=== Problem to work on ===
Given the records below, would you repeat exactly the lines that begin at the one containing "(base.tb.state ≠ .freeRun" and end at the one containing "(closing .locked 491421696 2).tb.measuring", inclusive?
Records for this exercise: Begin
-- ==== Sys2Proof/Tests/Slice0.lean ====
section
/-! SUPPORT. Tests: the checks of WellFormed each refuse an ill-formed command, the manual's worked values come out, one step of
a few commands does what its rule says, and the hypotheses of every statement are met. Expected values are the manual's own
figures or hand calculation from its rules. -/

open Sys2Proof Sys2Proof.Machine

namespace Sys2Proof.Tests

/-! ## Small states -/

def sp0 : StationPart :=
  { number := 3, rate := 3, feedDelay := 0, claimWindow := 300, holdPeriod := 200, statusPeriod := 1000, cueLead := 12,
    replyTimeout := 100, handbackMin := 5, retention := 60, slewLimit := 2400 }

def part0 : ChannelPart :=
  { channel := 7, rate := 3, filler := 9, rank := 2, beaconPeriod := 500, k1 := 3, k2 := 8, windowMin := 6, returnCount := 5,
    minTail := 25 }

/-- A channel as START makes it. -/
def chan0 : Chan := { Chan.added part0 with tk := TakeoverRec.blank .idle }

/-- A part that runs with one channel, at station time 100,000,000, ACTIVE on a free bus, both receivers in WAIT. -/
def base : State :=
  { State.reset with
    station := some sp0, locked := true, chans := [chan0], poolFree := [5, 6]
    tb := { TimeBase.reset with now := 100000000, state := .seeking }
    feed := { State.reset.feed with framing := .wait }
    cue := { State.reset.cue with framing := .wait }
    bus := { BusCtl.reset with state := .active, own := 3, rx := .free } }

/-- `base` with its channel changed. -/
def withChan (f : Chan → Chan) : State := { base with chans := [f chan0] }

def withTk (f : TakeoverRec → TakeoverRec) : State := withChan (fun ch => { ch with tk := f ch.tk })

def withWatch (f : WatchRec → WatchRec) : State := withChan (fun ch => { ch with watch := f ch.watch })

/-- `base` with its time base changed. -/
def withTime (f : TimeBase → TimeBase) : State := { base with tb := f base.tb }

def withBus (f : BusCtl → BusCtl) : State := { base with bus := f base.bus }

/-- The state after a command. -/
def after (c : Instr) (s : State) : State :=
  match exec c s with
  | .next t => t
  | _ => s

/-- An event of two seconds at P = 9600, 50 frames. -/
def event (id : EventId) (start : StartRule) : EventData :=
  { id := id, start := start, duration := 50, material := 1, entry := 0, flags := 0, cues := [] }

def record (slot : Nat) (d : EventData) : EventRec := { slot := slot, data := d, times := none, eclipsed := false, pinned := false }

/-- A record with times, as resolution leaves it. -/
def placed (slot : Nat) (id : EventId) (start : Time) : EventRec :=
  { record slot (event id (.fixed start)) with
    times := some { nomStart := start, nomEnd := start + 480000, effEnd := start + 480000 } }

/-! ## Well-formedness: one ill-formed command for each check -/

theorem test_wf_channel_zero : (Instr.lostDeadline 0).wf = false := by decide
theorem test_wf_channel_high : (Instr.beacon ⟨65, 0, .running, 0, 0⟩).wf = false := by decide
theorem test_wf_channel_top : (Instr.lostDeadline 64).wf = true := by decide
theorem test_wf_merit_low : (Instr.claimFrame 3 1 7).wf = false := by decide
theorem test_wf_merit_high : (Instr.holdFrame 187 1 7 .onAir 0 0).wf = false := by decide
theorem test_wf_merit_edge : (Instr.releaseFrame 186 1 7 .handedBack).wf = true := by decide
theorem test_wf_cues : (Instr.scheduleMessage ⟨7, .snapEvent 1 0 { event 1 .follow with cues := List.replicate 5 ⟨0, 0⟩ }⟩).wf = false := by
  decide
theorem test_wf_status : (Instr.statusFrame 1 ⟨true, 5, .locked, 0, 0⟩).wf = false := by decide
theorem test_wf_frame_status_merit : (Instr.clashFrame ⟨1, 3, .status ⟨true, 4, .locked, 0, 0⟩⟩).wf = false := by decide
theorem test_wf_feed_body : (Instr.feedMessageDiscard 1 7 (List.replicate 64 0) 0).wf = false := by decide +kernel
theorem test_wf_bus_body : (Instr.malformedFrame ⟨1, 4, 1, List.replicate 13 0, 0, true⟩).wf = false := by decide
theorem test_wf_cue_body : (Instr.cueMessageDiscard 9 0 (List.replicate 8 0) 0).wf = false := by decide
theorem test_wf_tag : (Instr.taken 16).wf = false := by decide
theorem test_wf_started_outlet : (Instr.started 4 0 0).wf = false := by decide
theorem test_wf_params : (Instr.setFloor (List.replicate 251 0)).wf = false := by decide +kernel

/-- The table gives no row any bits, so no word spells a command. -/
theorem test_decode_none : decodeTableWord 16 0x1234 = none := by decide

/-! ## The manual's worked values -/

/-- Section 2.1: the check of the nine digits is 29B1h. -/
theorem test_check_digits : checkWord [0x31, 0x32, 0x33, 0x34, 0x35, 0x36, 0x37, 0x38, 0x39] = 0x29B1 := by decide +kernel

/-- R6, R7 at rate 25 (P = 9600): the accepted edges and the counts past them. -/
theorem test_step_slow_edge : acceptable 9600 491618304 = true ∧ stepFor 9600 491618304 = 21470542 ∧
    acceptable 9600 491618305 = false := by decide
theorem test_step_fast_edge : acceptable 9600 491421696 = true ∧ stepFor 9600 491421696 = 21479131 ∧
    acceptable 9600 491421695 = false := by decide
theorem test_step_inside : stepFor 9600 491569152 = 21472689 ∧ stepFor 9600 491446272 = 21478058 ∧
    stepFor 9600 491520000 = 21474836 := by decide

/-- Section 5.10: the arbitration fields of the three frames. -/
theorem test_fields : frameField ⟨20, 3, .claim 9⟩ = 4419 ∧ frameField ⟨20, 5, .claim 9⟩ = 4421 ∧
    frameField ⟨8, 7, .hold 14 .onAir 0 0⟩ = 8327 := by decide

/-- A list of stored events with their start rule and duration, for the worked lists. -/
def list (l : List (StartRule × Nat)) : List EventRec :=
  l.zipIdx.map (fun x => record x.2 { event (BitVec.ofNat 32 (x.2 + 1)) x.1.1 with duration := BitVec.ofNat 24 x.1.2 })

/-- Effective end and frames to play of each event, absent where it is unresolved. -/
def ends (l : List EventRec) : List (Option Nat × Option Nat) := l.map (fun e => (e.times.map (·.effEnd.toNat), e.effFrames 9600))

/-- Section 3.9, a FIXED event cuts a chain. -/
theorem test_resolve_cut : ends (resolve 9600 none (list [(.fixed 1000000, 100), (.follow, 50), (.follow, 10), (.fixed 2200000, 20)])) =
    [(some 1960000, some 100), (some 2200000, some 25), (some 2200000, some 0), (some 2392000, some 20)] := by decide +kernel

/-- Section 3.9, a hold point, before and after GO anchors F. -/
theorem test_resolve_anchor :
    ends (resolve 9600 none (list [(.fixed 3000000, 50), (.manual, 40), (.follow, 30), (.fixed 4200000, 10)])) =
      [(some 3480000, some 50), (none, none), (none, none), (some 4296000, some 10)] ∧
    ends (resolve 9600 (some ⟨2, 3600000⟩) (list [(.fixed 3000000, 50), (.manual, 40), (.follow, 30), (.fixed 4200000, 10)])) =
      [(some 3480000, some 50), (some 3984000, some 40), (some 4200000, some 22), (some 4296000, some 10)] := by decide +kernel

/-- Section 3.9, FIXED events out of order, and a cut below one frame. -/
theorem test_resolve_order : ends (resolve 9600 none
    (list [(.fixed 10000000, 20), (.follow, 10), (.fixed 9950000, 30), (.fixed 10240000, 5), (.fixed 10244800, 10)])) =
    [(some 9950000, some 0), (some 9950000, some 0), (some 10238000, some 30), (some 10244800, some 0), (some 10340800, some 10)] := by decide +kernel

/-- Section 3.9, across the wrap. -/
theorem test_resolve_wrap : ends (resolve 9600 none (list [(.fixed 281474976230656, 100), (.follow, 50), (.fixed 720000, 20)])) =
    [(some 480000, some 100), (some 720000, some 25), (some 912000, some 20)] := by decide +kernel

/-- The join of section 7.7 over a resolved list: its main start, and the frames entered and to play. -/
def joinAt (t o : Time) (l : List (StartRule × Nat)) : Nat × Nat × Nat :=
  match join { time := t, offset := o, period := 9600, lead := 115200, minTail := 25 } (resolve 9600 none (list l)) with
  | .entry _ s k n => (s.toNat, k, n)
  | .eventStart _ s n => (s.toNat, 0, n)
  | .fillerThen _ s _ n => (s.toNat, 1000000, n)
  | .fillerOpen s h => (s.toNat, 2000000, (h.getD 0).toNat)

/-- Section 7.7, entry into a FIXED event, and the tail skip into 14 frames of filler. -/
theorem test_join_entry : joinAt 5000000000 1200000480 [(.fixed 3790080000, 3000), (.fixed 3818880000, 50)] =
    (3800121600, 1046, 1954) ∧
    joinAt 5000000000 1200000480 [(.fixed 3790080000, 1060), (.fixed 3800256000, 50)] = (3800121600, 1000000, 14) := by
  decide +kernel

/-- Section 7.7, a gap: 30 frames on H's grid, and the event start when less than a frame is left. -/
theorem test_join_gap : joinAt 5000000000 1200000480 [(.fixed 3799520000, 50), (.fixed 3800405000, 50)] =
    (3800117000, 1000000, 30) ∧
    joinAt 5000000000 1200000480 [(.fixed 3799520000, 50), (.fixed 3800120000, 50)] = (3800120000, 0, 50) := by decide +kernel

/-- Section 7.7, a hold point, and across the wrap. -/
theorem test_join_hold : joinAt 5000000000 1200000480 [(.fixed 3799520000, 50), (.manual, 9), (.follow, 9), (.fixed 3900000000, 9)] =
    (3800114720, 2000000, 2) := by decide +kernel
theorem test_join_wrap : joinAt 1001884800 1000000000 [(.fixed 281474975750656, 500)] = (2006400, 309, 191) := by decide +kernel

/-! ## One step of a few commands -/

/-- R59: an error of 13 moves the estimate by 1, one of −15 by −1, and 7 leaves it. -/
theorem test_beacon_slews :
    [(13 : Int), -15, 7, -7].map (fun e => ((after (.beacon ⟨7, 100000000 - BitVec.ofInt 48 (50 + e), .running, 0, 0⟩)
      (withWatch (fun w => { w with seeded := true, estimate := 50 }))).chan? 7).map (fun c => c.watch.estimate.toInt)) =
      [some 51, some 49, some 50, some 50] := by decide +kernel

/-- R2: from pin reset the 201st cycle carries the first grain (200 × STEP is below 2^32). -/
theorem test_clock_carries : (after .clockCycle (withTime (fun b => { b with acc := 200 * 21474836 }))).tb.now = 100000001 ∧
    (after .clockCycle (withTime (fun b => { b with acc := 199 * 21474836 }))).tb.now = 100000000 := by decide

/-- R102: a CURRENT copy of rank 2 under SEEKING claims with merit 8 + 2. -/
theorem test_claim_merit : ((after (.lostDeadline 7) (withChan (fun ch => { ch with
      watch := { ch.watch with state := .live, lostDl := some 100000000 }
      mirror := { ch.mirror with condition := .current, version := some 1 } }))).chan? 7).map (·.tk.ownClaim) =
    some (some ⟨10, 3⟩) := by decide +kernel

/-- R189: a floor of 13 is stored as 12 and answered CLAMPED with it. -/
theorem test_floor_clamped : (after (.setFloor [13]) { base with floor := 2 }).floor = 12 ∧
    (after (.setFloor [13]) base).port.reply = some ⟨.clamped, [12]⟩ := by decide

/-- The interface: a command put at the front of the queue is the one the next step runs; a word spells none. -/
theorem test_step_takes_front :
    (match step { base with pending := [.setFloor [3], .pinReset] } with
      | .next t => (t.floor, t.pending)
      | _ => (99, [])) = (3, [.pinReset]) ∧
    base.withFetchWord 16 7 = base := by decide

/-! ## The hypotheses of the statements are met

One theorem for each statement with hypotheses, named after it: concrete states and operands that meet the hypotheses of its
clauses together, at boundary values where a clause has a range. -/

theorem witness_StationTimeMovesOnlyByClock : exec .clockCycle (withTime (fun b => { b with acc := 2 ^ 32 - 21474836 })) =
    .next (after .clockCycle (withTime (fun b => { b with acc := 2 ^ 32 - 21474836 }))) := rfl

/-- A time base in LOCKED at the closing pulse of a measurement with `count` cycles. -/
def closing (state : TimeBaseState) (count suspects : Nat) : State :=
  withTime (fun b => { b with state := state, measuring := true, periods := 255, cycles := count, suspectRun := suspects })

theorem witness_StepWrittenOnlyByAcceptedMeasurement :
    exec .referencePulse (closing .locked 491618304 0) = .next (after .referencePulse (closing .locked 491618304 0)) := rfl

theorem witness_ProfileFixedAfterStart : base.locked = true ∧ exec (.setFloor [3]) base = .next (after (.setFloor [3]) base) ∧
    Instr.setFloor [3] ≠ .pinReset := ⟨rfl, rfl, by decide⟩

theorem witness_WatchChangesOnlyByItsCommands : exec .attempt base = .next (after .attempt base) := rfl

/-- A channel that is LIVE and whose LOST deadline is reached. -/
def dying : State := withWatch (fun w => { w with state := .live, lostDl := some 100000000 })

theorem witness_EntryToLostIsNotified : exec (.lostDeadline 7) dying = .next (after (.lostDeadline 7) dying) ∧
    ((dying.chan? 7).map (·.watch.state) = some .live ∧ ((after (.lostDeadline 7) dying).chan? 7).map (·.watch.state) = some .lost) :=
  ⟨rfl, by decide +kernel⟩

theorem witness_ClockAndPulsesCount : (withTime (fun b => { b with state := .freeRun })).tb.state = .freeRun ∧
    (base.tb.state ≠ .freeRun ∧ base.tb.measuring = false) ∧
    (let s := withTime (fun b => { b with measuring := true, periods := 254 })
     s.tb.state ≠ .freeRun ∧ s.tb.measuring = true ∧ s.tb.periods + 1 < 256) := by decide

theorem witness_ClosingPulseSetsStep :
    (∀ st ∈ [TimeBaseState.locked, .seeking], (closing st 491421696 2).tb.state ≠ .freeRun) ∧
    (closing .locked 491421696 2).tb.measuring = true ∧ 256 ≤ (closing .locked 491421696 2).tb.periods + 1 ∧
    (closing .locked 491421696 2).Accepted ∧ (closing .seeking 491618304 0).Accepted :=
  ⟨by decide, by decide, by decide, by unfold State.Accepted; decide, by unfold State.Accepted; decide⟩

/-- The missing-pulse and silence deadlines reached. -/
def late (state : TimeBaseState) (measuring : Bool) (suspects : Nat) : State := withTime (fun b =>
  { b with state := state, measuring := measuring, suspectRun := suspects
           missingDl := some 100000000, silenceDl := some 100000000 })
Records for this exercise: End
=== Task solution ===
    (base.tb.state ≠ .freeRun ∧ base.tb.measuring = false) ∧
    (let s := withTime (fun b => { b with measuring := true, periods := 254 })
     s.tb.state ≠ .freeRun ∧ s.tb.measuring = true ∧ s.tb.periods + 1 < 256) := by decide

theorem witness_ClosingPulseSetsStep :
    (∀ st ∈ [TimeBaseState.locked, .seeking], (closing st 491421696 2).tb.state ≠ .freeRun) ∧
    (closing .locked 491421696 2).tb.measuring = true ∧ 256 ≤ (closing .locked 491421696 2).tb.periods + 1 ∧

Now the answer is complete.